--- TASK DESCRIPTION ---
Take the line containing "bytesTotal : BitVec 64 := 0" and all lines after it to the end of the records, and output them exactly.

--- PROVIDED RECORDS ---
-- ==== Sys2Proof/Machine/SpecState.lean ====
section
/-! DEFINITION. State of the spectral engines: slots, frames in progress, averages, window stores (06_spectral_engine.md). -/

namespace Sys2Proof.Machine

/-- The settings a frame runs under (R30, R165): those of the slot and of its lane. -/
structure SlotCtx where
  lane : Nat
  fft : Nat
  hop : Nat
  window : Nat
  store : Nat
  detector : Nat
  traceLen : Nat
  traceFirst : Nat
  traceSpan : Nat
  avgMode : Nat
  avgCount : Nat
  avgExp : Nat
  format : Nat
  binsDecim : Nat
  /-- decimation exponent, NCO frequency and gain of the lane -/
  k : Nat
  nco : Nat
  gain : Nat
  gen : BitVec 32
  origin : Nat
  /-- frame number from which averaging blocks are counted (R162, R164) -/
  blockFrom : Nat
  deriving DecidableEq, Repr

/-- A spectrum with its attributes (R165-R167). -/
structure Spectrum where
  /-- channel × 4 + slot -/
  slot : Nat
  stamp : Nat
  centre : Nat
  frameNumber : Nat
  /-- spectrum flags word without averaging (R166) -/
  flags : Nat
  ctx : SlotCtx
  /-- false: the frame was not computed (R151) -/
  computed : Bool
  /-- all N bins in int16 dB -/
  bins : List Int
  /-- unaveraged detected trace in int16 dB -/
  trace : List Int
  /-- stamp of the first of the spectra lost directly before it in a stall 0x07 (R21) -/
  lost : Option Nat := none
  deriving DecidableEq, Repr

/-- A trace average (R162, R163): attributes of the frame that gives them, frames averaged and the sums or averages. -/
structure TraceAvg where
  ctx : SlotCtx
  stamp : Nat
  centre : Nat
  frameNumber : Nat
  /-- frames averaged -/
  count : Nat
  /-- flags seen -/
  flags : Nat
  /-- sums of the block, or the exponential averages; float32 values in units of 2^-149 -/
  values : List Nat
  deriving DecidableEq, Repr

structure Slot where
  /-- grid origin o; 64 bits; R148, R149; reset 0 -/
  origin : Nat := 0
  /-- frame number from which averaging blocks are counted; R164; reset 0 -/
  blockFrom : Nat := 0
  /-- the block average closes once the frames of the old context are done; R164; reset 0 -/
  partialDue : Bool := false
  /-- the grid starts at the next lane sample received; R149; reset 0 -/
  floating : Bool := false
  /-- stamp of the next frame of the active context; R148; reset 0 -/
  next : Nat := 0
  /-- frames of old contexts that are not complete: stamp and context; R28, R30; reset none -/
  old : List (Nat × SlotCtx) := []
  /-- stall 0x02: lane samples that open frames still need; R19; reset empty -/
  stall : RtStall LaneSample := {}
  /-- newest stamp that arrived, or was discarded, by lane of the channel; reset none -/
  newest : Table (Option Nat) := []
  /-- sample indices at which an SCLK pause fell; R151; reset none -/
  pauses : List Nat := []
  /-- the next output carries INPUT_GAP; R151; reset 0 -/
  gap : Bool := false
  /-- block average in progress; R162; reset none -/
  blockAvg : Option TraceAvg := none
  /-- exponential average; R163; reset none -/
  expAvg : Option TraceAvg := none
  /-- spec.x.slotn.spectra_count; 64 bits; R173; reset 0 -/
  spectraCount : BitVec 64 := 0
  /-- spec.x.slotn.frames_skipped; 32 bits; R173; reset 0 -/
  skipped : BitVec 32 := 0
  /-- spec.x.slotn.frames_abandoned; 32 bits; R173; reset 0 -/
  abandoned : BitVec 32 := 0
  /-- epoch of the last frame-skipped event; R177; reset none -/
  skipEpoch : Option Nat := none
  /-- a transform datapath parity error struck the frame in progress; R177; reset 0 -/
  parity : Bool := false
  deriving DecidableEq, Repr

structure SpecState where
  /-- slots by channel × 4 + slot; R147 -/
  slots : Table Slot := []
  /-- user window stores 0-7: coefficients in units of 2^-16; R156; reset empty -/
  windows : Table (List Int) := []
  /-- built-in windows whose ROM has failed, by channel × 8 + window code: slots that use one stand still; R177; reset none -/
  romFailed : Table Bool := []
  /-- by channel: slots that have a frame with its last lane sample in stall 0x02, one entry a frame, in the order in which those samples
  entered; R168; reset empty -/
  order : Table (List Nat) := []
  deriving DecidableEq, Repr

end Sys2Proof.Machine
end

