-- ==== Sys2Proof/Machine/PowerState.lean ====
section
/-! DEFINITION. State of Bellows, the rails, the start-up sequence and telemetry (17_power_telemetry_startup.md). -/

namespace Sys2Proof.Machine

/-- DEV_STATUS STATE (R422). -/
inductive DevState where
  | bootRom | waitImage | loading | ready | safe | sleep | bootFailed
  deriving DecidableEq, Repr

structure PowerState where
  /-- STATE; 3 bits; R422; reset 0 BOOT_ROM -/
  state : DevState := .bootRom
  /-- BOOT_ERROR; 8 bits; R422; reset 0 -/
  bootError : Nat := 0
  /-- POR# asserted; R532; reset 1 (DESIGN CHOICE: the machine right after reset is held until POR_DEASSERT) -/
  por : Bool := true
  /-- PWR_SEQ_EXT as sampled; 1 bit; R526; reset strap (DESIGN CHOICE 0 before POR# is deasserted) -/
  extSeq : Bool := false
  /-- what the board presented at POR#; R530; reset none -/
  board : Option Board := none
  /-- managed rails that are good, in power-up order; R527; reset 0 -/
  railsGood : Nat := 0
  /-- a rail sequence runs; R527; reset 0 -/
  railsRunning : Bool := false
  /-- the converter and DAC rails are off for SLEEP; R523; reset 0 -/
  sleepRails : Bool := false
  /-- the Drone holds a rail failure; R528; reset 0 -/
  railFailure : Bool := false
  /-- the Drone holds a thermal trip; R535; reset 0 -/
  thermalTrip : Bool := false
  /-- scan-out, outputs stopped by the Drone after a control-store loss; R551; reset 0 -/
  cpHalted : Bool := false
  /-- domains; 32 bits; R539; reset 0x0000_000F -/
  domains : BitVec 32 := 0x0000000F
  /-- cap_w; 8 bits; R539; reset 230 -/
  capW : Nat := 230
  /-- throttle_level; 3 bits; R539; reset 0 -/
  throttle : Nat := 0
  /-- milliseconds since the last step down; R534; reset 0 -/
  coolMs : Nat := 0
  /-- milliseconds at level 7 above the cap; R534; reset 0 -/
  sevenMs : Nat := 0
  /-- throttle_ms; 64 bits; R539; reset 0 -/
  throttleMs : Nat := 0
  /-- power_mw; 32 bits; R539; reset 0 -/
  powerMw : Nat := 0
  /-- vdd_core_mv; 16 bits; R539; reset 750 -/
  vddCoreMv : Nat := 750
  /-- sleep_count; 32 bits; R539; reset 0 -/
  sleepCount : BitVec 32 := 0
  /-- TEMP_MAX; 32 bits signed; R458; reset 0 -/
  tempMax : Int := 0
  /-- POWER_NOW; 32 bits; R458; reset 0 -/
  powerNow : Nat := 0
  /-- last telemetry sample; R536; DESIGN CHOICE empty -/
  last : Readings := { temps := [], rails := [], pmbusError := false }
  /-- TELEMETRY records written; R536 tele_stall_div; reset 0 -/
  teleCount : Nat := 0
  /-- a die sensor was at or above tj_throttle at the last evaluation; R534, R542; reset 0 -/
  overThrottle : Bool := false
  /-- wake time of SLEEP in device time, 0 none; 64 bits; R522; reset 0 -/
  wakeTime : Nat := 0
  /-- WAKE_TRIG; R522; reset 0 -/
  wakeTrig : Bool := false
  /-- a wake runs: the WAKE command if one started it, and the device time of its acceptance; R525; reset none -/
  waking : Option (Option Packet × Nat) := none
  /-- the CP clock runs; R524; reset 1 -/
  cpClock : Bool := true
  /-- rail status words with a fault or warning bit, as last read; R529; reset 0 -/
  railStatus : List Nat := []
  deriving DecidableEq, Repr

end Sys2Proof.Machine
end

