-- ==== Sys2Proof/Machine/XferState.lean ====
section
/-! DEFINITION. State of the transfer engine (11_transfer_and_recorder.md, R307-R323). -/

namespace Sys2Proof.Machine

inductive ChanState where
  | idle | running | waitOwn | waitReq | halted
  deriving DecidableEq, Repr

/-- The descriptor that a channel runs (R308, R313). -/
structure Descriptor where
  src : Nat
  dst : Nat
  srcLine : Nat
  srcStride : Int
  srcLines : Nat
  dstLine : Nat
  dstStride : Int
  dstLines : Nat
  next : Nat
  control : Nat
  /-- bytes to move: the source total, or the run of whole records under RING_SRC -/
  total : Nat
  /-- under RING_SRC: W has been sampled and the run is known -/
  started : Bool
  deriving DecidableEq, Repr

structure XferChan where
  /-- xfer.chN.state; 3 bits; R323; reset 0 IDLE -/
  state : ChanState := .idle
  /-- xfer.chN.desc_addr; 52 bits; R323; reset 0 -/
  descAddr : Nat := 0
  /-- the descriptor being run, or at which the channel halted; R307; reset none -/
  desc : Option Descriptor := none
  /-- prefetched descriptors with their addresses, at most 16; stall 0x22; R19, R317; reset none -/
  prefetched : List (Nat × List Byte) := []
  /-- running CRC-32C; 32 bits; R314; reset 0xFFFF_FFFF -/
  crc : BitVec 32 := 0xFFFFFFFF#32
  /-- next byte j to issue; R311; reset 0 -/
  issued : Nat := 0
  /-- bursts in flight: first byte and length, oldest first, at most 64; R320; reset none -/
  inFlight : List (Nat × Nat) := []
  /-- bytes moved before any failure; R308, R321; reset 0 -/
  done : Nat := 0
  /-- status code and cause with which the descriptor must complete; R321; reset none -/
  error : Option (Nat × Nat) := none
  /-- the channel goes IDLE after this descriptor: STOP, safe state, enable 0; R322, R323, R343; reset 0 -/
  stopping : Bool := false
  /-- the descriptor ends with ABORTED once the bursts in flight have completed; R322; reset 0 -/
  aborting : Bool := false
  /-- XFER_KICK STOP and ABORT commands that wait; R322; reset none -/
  waiters : List Packet := []
  /-- xfer.chN.bytes_total; 64 bits; R323; reset 0 -/
  bytesTotal : BitVec 64 := 0
  deriving DecidableEq, Repr

structure XferState where
  /-- channels 0-63; R307 -/
  chans : Table XferChan := []
  /-- channel whose arbitration turn it is and the bursts left in it; R320; DESIGN CHOICE 0 and 0 -/
  turn : Nat × Nat := (0, 0)
  /-- arbitration turns that have begun, modulo 8; R534; DESIGN CHOICE 0 -/
  turns : Nat := 0
  /-- bursts that each channel has issued in the eight turns that run; R534; reset none -/
  spent : Table Nat := []
  deriving DecidableEq, Repr

end Sys2Proof.Machine
end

--- ANSWER SPACE ---
  bytesTotal : BitVec 64 := 0
  deriving DecidableEq, Repr

structure XferState where
  /-- channels 0-63; R307 -/
  chans : Table XferChan := []
  /-- channel whose arbitration turn it is and the bursts left in it; R320; DESIGN CHOICE 0 and 0 -/
  turn : Nat × Nat := (0, 0)
  /-- arbitration turns that have begun, modulo 8; R534; DESIGN CHOICE 0 -/
  turns : Nat := 0
  /-- bursts that each channel has issued in the eight turns that run; R534; reset none -/
  spent : Table Nat := []
  deriving DecidableEq, Repr

end Sys2Proof.Machine
end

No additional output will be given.